*WHAT YOU SHOULD DO:*
Up to and including the line containing "let ms := v % 65536", please reproduce the lines of the listing below, starting from the top.

(PROVIDED INFORMATION begins)

-- ==== Sys2Proof/Machine/Registers.lean ====
section
/-! DEFINITION. Register writes through BAR0, by block, and register reads with the capture of split values (R13 to R17, R24, R245,
R246, R296, R330, R349, R353, R375, R376, R403, R420, R445, R472, R474). -/

namespace Sys2Proof.Machine

/-! ### Writes of the owner, by block -/

/-- OWN (R375): OWN_LOSS_MS is refused outside 100 to 60,000. -/
def ownPut (o v : Nat) (d : Device) : Device :=
  let ms := v % 65536
  if o = 0xC ∧ 100 ≤ ms ∧ ms ≤ 60000 then { d with own := { d.own with lossMs := ms } } else d

/-- A new accounting period applies from the next whole multiple of it (R403): one that has passed counts as served. -/
def acctPeriodPut (ms : Nat) (t : Time) : Time :=
  { t with acctPeriod := ms, acctAt := max t.acctAt (t.now / (ms * 1000000) * (ms * 1000000)) }

/-- TIME (R403). -/
def timePut (nv : NonVol) (p : Port) (o : Nat) (v : Word) (d : Device) : Device :=
  let n := v.toNat
  let put (t : Time) : Device := { d with time := t }
  if o = 0x10 then put { d.time with armStage := some n }
  else if o = 0x14 then timeArmHi nv p v d
  else if o = 0x18 then put { d.time with syncDelay := n % 65536 }
  else if o = 0x20 then if 10 ≤ n % 2048 ∧ n % 2048 ≤ 2000 then put (acctPeriodPut (n % 2048) d.time) else d
  else if o = 0x24 then acctSnap nv p v d
  else if o = 0x28 then if bit n 2 then put { d.time with snapRefused := false } else d
  else d

/-- The lower or the upper half of a ring's base is written; `base` counts 4 KiB. -/
def baseHalf (hi : Bool) (n base : Nat) : Nat :=
  if hi then n % 4096 * 2 ^ 20 + base % 2 ^ 20 else base / 2 ^ 20 * 2 ^ 20 + n / 4096 % 2 ^ 20

/-- A base register of the admin ring, refused while it is enabled or draining (R376). -/
def adminBase (hi : Bool) (n : Nat) (d : Device) : Device :=
  let r := d.rings.admin
  if r.en ∨ r.draining then d else { d with rings := { d.rings with admin := { r with base := baseHalf hi n r.base } } }

/-- A base register of device ring `k`, refused while it is enabled (R376). -/
def devBase (k : Nat) (hi : Bool) (n : Nat) (d : Device) : Device :=
  if (devRing d k).en then d else devRingMod k (fun r => { r with base := baseHalf hi n r.base }) d

/-- RING_APER_CTRL and RING_APER_LO (R376, R474): MODE 3 is refused, and LO is staged. -/
def aperPut (q a f n : Nat) (d : Device) : Device :=
  if f = 0 then
    if n % 4 = 3 then d else aperMod q a (fun x => { x with mode := n % 4, write := bit n 2, ctx := fld n 8 8 }) d
  else if f = 4 then aperMod q a (fun x => { x with stage := some (fld n 21 11 * 2 ^ 21) }) d
  else d

/-- RING but for doorbells and heads (R376). -/
def ringPut (nv : NonVol) (p : Port) (o : Nat) (v : Word) (d : Device) : Device :=
  let n := v.toNat
  if o = 0 then adminBase false n d
  else if o = 4 then adminBase true n d
  else if o = 8 then ringCtrlWrite nv p 0 v d
  else if 0x100 ≤ o ∧ o < 0x160 then
    let k := (o - 0x100) / 0x20
    let f := o % 0x20
    if f = 0 then devBase k false n d
    else if f = 4 then devBase k true n d
    else if f = 8 then devCtrl nv k n d
    else d
  else if 0x400 ≤ o ∧ o < 0x800 then
    let q := (o - 0x400) / 0x100
    let a := o % 0x100 / 0x10
    if o % 0x10 = 8 then aperHi p ⟨q % 4, Nat.mod_lt _ (by decide)⟩ ⟨a % 16, Nat.mod_lt _ (by decide)⟩ v d
    else aperPut q a (o % 0x10) n d
  else d

/-- FW (R420). -/
def fwPut (o n : Nat) (d : Device) : Device :=
  if o = 0x200 then { d with fw := { d.fw with logLevel := n % 4 } }
  else if o = 0x204 then { d with fw := { d.fw with traceMask := n % 65536 } }
  else d

/-- PART (R349). -/
def partPut (o n : Nat) (d : Device) : Device := if o = 0x400 then { d with frames := { d.frames with ctxSel := n % 256 } } else d

/-- MEM_SET_MASK, MEM_SET_RANGE and MEM_SET_CTRL of set `i` (R245, R246). -/
def setPut (nv : NonVol) (i f n : Nat) (d : Device) : Device :=
  let s := setGet d.mem i
  let put (g : StripeSet → StripeSet) : Device :=
    if s.valid ∨ s.draining then setMod i (fun s => { s with error := 1 }) d else setMod i (fun s => { g s with error := 0 }) d
  if f = 0 then put fun s => { s with mask := n }
  else if f = 4 then put fun s => { s with base := fld n 0 15, size := fld n 16 15 }
  else if f = 8 then setCtrl nv i n d
  else d

/-- MEM (R226, R245). -/
def memPut (nv : NonVol) (o n : Nat) (d : Device) : Device :=
  if o = 4 then if 1 ≤ n % 32 ∧ n % 32 ≤ 20 then memMod (fun m => { m with quota := n % 32 }) d else d
  else if o = 0x10 then memMod (fun m => { m with dumpStage := some (fld n 21 11 * 2 ^ 21) }) d
  else if o = 0x14 then dumpHi n d
  else if o = 0x18 then memMod (fun m => { m with synStage := some (fld n 17 15 * 2 ^ 17) }) d
  else if o = 0x1C then synlogHi n d
  else if o = 0x40 then memMod (fun m => { m with invCtx := n % 256, invAll := bit n 8 }) d
  else if o = 0x44 then memMod (fun m => { m with invVa := m.invVa / 2 ^ 32 * 2 ^ 32 + fld n 21 11 * 2 ^ 21 }) d
  else if o = 0x48 then memMod (fun m => { m with invVa := n % 2 ^ 20 * 2 ^ 32 + m.invVa % 2 ^ 32 }) d
  else if o = 0x4C then memMod (fun m => { m with invCount := n }) d
  else if o = 0x50 then invalGo n d
  else if o = 0x54 then if bit n 1 then memMod (fun m => { m with invRefused := false }) d else d
  else if 0x100 ≤ o ∧ o < 0x180 then setPut nv ((o - 0x100) / 0x10) (o % 0x10) n d
  else if o = 0x600 then bankSel n d
  else d

/-- LINK (R269, R273, R296): the module's addresses are refused unless every cage is DISABLED. -/
def linkPut (nv : NonVol) (p : Port) (o : Nat) (v : Word) (d : Device) : Device :=
  let n := v.toNat
  let still := (List.range 8).all fun g => (cageGet d g).st = .disabled
  let put (l : Link) : Device := { d with link := l }
  if o = 0 then if still then put { d.link with node := n % 1024 } else d
  else if o = 4 then
    if still then put { d.link with fabric := n % 256, vlan := bit n 16, pcp := fld n 17 3, vid := fld n 20 12 } else d
  else if o = 8 then if still then put { d.link with etherType := n % 65536 } else d
  else if o = 0x10 then put { d.link with wintabStage := some (fld n 22 10 * 2 ^ 22) }
  else if o = 0x14 then wintabHi p v d
  else if o = 0x20 then put { d.link with routeIdx := n % 1024 }
  else if o = 0x24 then put { d.link with routes := smPut d.link.routes 0 d.link.routeIdx n }
  else if o = 0x28 then put { d.link with delayMark := n % 65536 }
  else if 0x100 ≤ o ∧ o < 0x300 ∧ o % 0x40 = 0 then cageCtrl nv p ⟨(o - 0x100) / 0x40 % 8, Nat.mod_lt _ (by decide)⟩ v d
  else d

/-- COLL (R330). -/
def collPut (o n : Nat) (d : Device) : Device :=
  if o = 0 then if n % 2 ^ 24 = 0 then d else { d with coll := { d.coll with stragglerMs := n % 2 ^ 24 } }
  else if o = 0x10 then { d with coll := { d.coll with ctxSel := n % 256 } }
  else d

/-- Units of each kind (R434). -/
def unitsOfKind (kind : Nat) : Nat := if kind = 0 then 768 else if kind = 1 then 2304 else if kind = 2 then 64 else 32

/-- FLT (R432, R436, R445). -/
def fltPut (p : Port) (o : Nat) (v : Word) (d : Device) : Device :=
  let n := v.toNat
  let put (f : Flt) : Device := { d with flt := f }
  if o = 0 then put { d.flt with logStage := some (fld n 18 14 * 2 ^ 18) }
  else if o = 4 then fltLogHi p v d
  else if o = 0x10 then if bit n 0 then { d with kept := { d.kept with dumpLock := false } } else d
  else if o = 0x24 then
    if 1 ≤ n % 65536 ∧ n % 65536 ≤ 720 then put { d.flt with testPeriod := n % 65536 } else d
  else if o = 0x30 then
    if n % 16 ≤ 3 ∧ fld n 4 12 < unitsOfKind (n % 16) then put { d.flt with selKind := n % 16, selId := fld n 4 12 } else d
  else if o = 0x40 then put { d.flt with fuseSel := n % 256 }
  else d

/-- PWR but for PWR_REMOVE (R455, R462, R472). -/
def pwrPut (o n : Nat) (d : Device) : Device :=
  let put (w : Pwr) : Device := { d with pwr := w }
  if o = 0x10 ∨ o = 0x14 then
    let mhz := fld n 16 11
    if mhz % 50 = 0 ∧ 400 ≤ mhz ∧ mhz ≤ 1600 then put { d.pwr with ceil := smPut d.pwr.ceil 1600 ((o - 0x10) / 4) mhz } else d
  else if o = 0x18 then if 400 ≤ n % 2048 ∧ n % 2048 ≤ 1150 then put { d.pwr with dieLimit := n % 2048 } else d
  else if o = 0x204 then put { d.pwr with locate := bit n 0 }
  else d

/-- PWR_REMOVE (R464, R472): refused whole above 600 s of grace; GRACE_S first, then the action bits (log entry 12). -/
def removePut (p : Port) (n : Nat) (nv : NonVol) (d : Device) : NonVol × Device :=
  if 600 < fld n 16 10 then (nv, d)
  else removeBits p (n % 8) nv { d with pwr := { d.pwr with graceS := fld n 16 10 } }

/-! ### REGISTER_WRITE -/

/-- A write of the owner at BAR0 offset `off` outside the doorbells and PWR_REMOVE. Reserved space and read-only fields ignore it
(R15, R24). -/
def ownerPut (nv : NonVol) (p : Port) (off : Nat) (v : Word) (d : Device) : Device :=
  let n := v.toNat
  if off < 0x10000 then d
  else if off < 0x20000 then ownPut (off - 0x10000) n d
  else if off < 0x40000 then timePut nv p (off - 0x20000) v d
  else if off < 0x100000 then ringPut nv p (off - 0x40000) v d
  else if off < 0x200000 then fwPut (off - 0x100000) n d
  else if off < 0x400000 then partPut (off - 0x200000) n d
  else if off < 0x600000 then memPut nv (off - 0x400000) n d
  else if off < 0x700000 then linkPut nv p (off - 0x600000) v d
  else if off < 0x800000 then collPut (off - 0x700000) n d
  else if off < 0xA00000 then fltPut p (off - 0x800000) v d
  else if off < 0xB00000 then pwrPut (off - 0xA00000) n d
  else d

/-- The doorbell at a BAR0 offset (R358, R376): none = the admin ring's. -/
def bellAt (off : Nat) : Option (Option CtxNo) :=
  if off = 0x4000C then some none
  else if 0x50000 ≤ off ∧ off < 0x51000 ∧ off % 0x10 = 0 then
    some (some ⟨(off - 0x50000) / 0x10 % 256, Nat.mod_lt _ (by decide)⟩)
  else none

/-- The head register at a BAR0 offset (R359, R376). -/
def headAt (off : Nat) : Option (CtxNo ⊕ Fin 4) :=
  if off = 0x40010 then some (.inr 0)
  else if 0x40100 ≤ off ∧ off < 0x40160 ∧ off % 0x20 = 0xC then
    some (.inr ⟨((off - 0x40100) / 0x20 + 1) % 4, Nat.mod_lt _ (by decide)⟩)
  else if 0x50000 ≤ off ∧ off < 0x51000 ∧ off % 0x10 = 4 then
    some (.inl ⟨(off - 0x50000) / 0x10 % 256, Nat.mod_lt _ (by decide)⟩)
  else none

/-- A 32-bit write of port `p` at `off` (R353): OWN_CLAIM from any port, doorbells and heads by their own rights, everything else
from the owner's port. -/
def regWrite (p : Port) (off : Nat) (v : Word) (nv : NonVol) (d : Device) : NonVol × Device :=
  match bellAt off, headAt off with
  | some r, _ => (nv, bellWrite p r v d)
  | _, some r => (nv, headPut nv p r v d)
  | none, none =>
    if off = 0x10004 then (nv, claimWrite nv p v d)
    else if !isOwner d p then (nv, denied d)
    else if off = 0xA00200 then removePut p v.toNat nv d
    else (nv, ownerPut nv p off v d)

/-- REGISTER_WRITE (R13, R16): aligned 32-bit writes; a narrower one is discarded. -/
def execRegisterWrite (p : Port) (off size : Nat) (v : Word) (s : State) : Host.Outcome State Fault Refusal :=
  .next (onBoth (fun nv d => if hostWrites nv d p ∧ size = 4 ∧ off % 4 = 0 then regWrite p off v nv d else (nv, d)) s)

/-! ### Reads and captures (R14, R17) -/

/-- The _LO registers of split values, by BAR0 offset; each _HI lies 4 bytes on (R17). -/
def loRegister (off : Nat) : Bool :=
  [0x20000, 0x20010, 0x20030, 0x40000, 0x40100, 0x40120, 0x40140, 0x200004, 0x400010, 0x400018, 0x400044, 0x600010, 0x800000,
    0x800014].contains off ||
    (decide (0x20100 ≤ off ∧ off < 0x20200) && off % 0x10 == 4) || (decide (0x40400 ≤ off ∧ off < 0x40800) && off % 0x10 == 4) ||
    (decide (0xA00080 ≤ off ∧ off < 0xA000C0) && off % 8 == 0)

/-- A read of port `p` of the word at offset `off`: its value, and the capture it makes or uses up (R14, R17). -/
def hostReadReg (nv : NonVol) (p : Port) (off : Nat) (d : Device) : Device :=
  let live (o : Nat) : Word := w32 (regVal nv d p.val o)
  let value := if 4 ≤ off ∧ loRegister (off - 4) then captureGet p.val off (live off) d else live off
  let d := { d with rings := { d.rings with readValue := value } }
  if loRegister off then capturePut p.val (off + 4) (live (off + 4)) d
  else if 4 ≤ off ∧ loRegister (off - 4) then captureDrop p.val off d
  else d

/-- The port can read at `off`: until HELD only the DEV block answers (R405). -/
def hostReads (nv : NonVol) (d : Device) (p : Port) (off : Nat) : Bool := hostUp nv d p && (decide (off < 0x10000) || d.fw.mode ≠ .booting)

/-- What a read of a split register by core `j` of cluster `k` captures or uses up: CYCLE_LO and CYCLE_HI by their CSR numbers, the digest
window by core address (R17, R140, R179). -/
def coreCapture (k j a : Nat) (d : Device) : Device :=
  if a = 1 ∨ a = 2 then csrCapture k j a d else loadCapture k j a d

/-- A read of `size` bytes at offset `off`: the word is read, and a narrower read returns the addressed bytes of its value (R16). -/
def hostReadPart (nv : NonVol) (p : Port) (off size : Nat) (d : Device) : Device :=
  let d := hostReadReg nv p (off / 4 * 4) d
  { d with rings := { d.rings with readValue := w32 (fld d.rings.readValue.toNat (8 * (off % 4)) (8 * size)) } }

/-- CAPTURE (R16, R17): an aligned read of 1, 2 or 4 bytes by a host port, or a read by a core. -/
def execCapture (r : Port ⊕ (CluNo × CoreNo)) (a : ReadAt) (s : State) : Host.Outcome State Fault Refusal :=
  .next (onDev (fun nv d =>
    match r with
    | .inl p =>
      if hostReads nv d p a.off ∧ (a.size = 1 ∨ a.size = 2 ∨ a.size = 4) ∧ a.off % a.size = 0 then hostReadPart nv p a.off a.size d else d
    | .inr (k, j) => coreCapture k.val j.val a.off d) s)

end Sys2Proof.Machine
end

(PROVIDED INFORMATION ends)

*FINISHED TASK:*
-- ==== Sys2Proof/Machine/Registers.lean ====
section
/-! DEFINITION. Register writes through BAR0, by block, and register reads with the capture of split values (R13 to R17, R24, R245,
R246, R296, R330, R349, R353, R375, R376, R403, R420, R445, R472, R474). -/

namespace Sys2Proof.Machine

/-! ### Writes of the owner, by block -/

/-- OWN (R375): OWN_LOSS_MS is refused outside 100 to 60,000. -/
def ownPut (o v : Nat) (d : Device) : Device :=
  let ms := v % 65536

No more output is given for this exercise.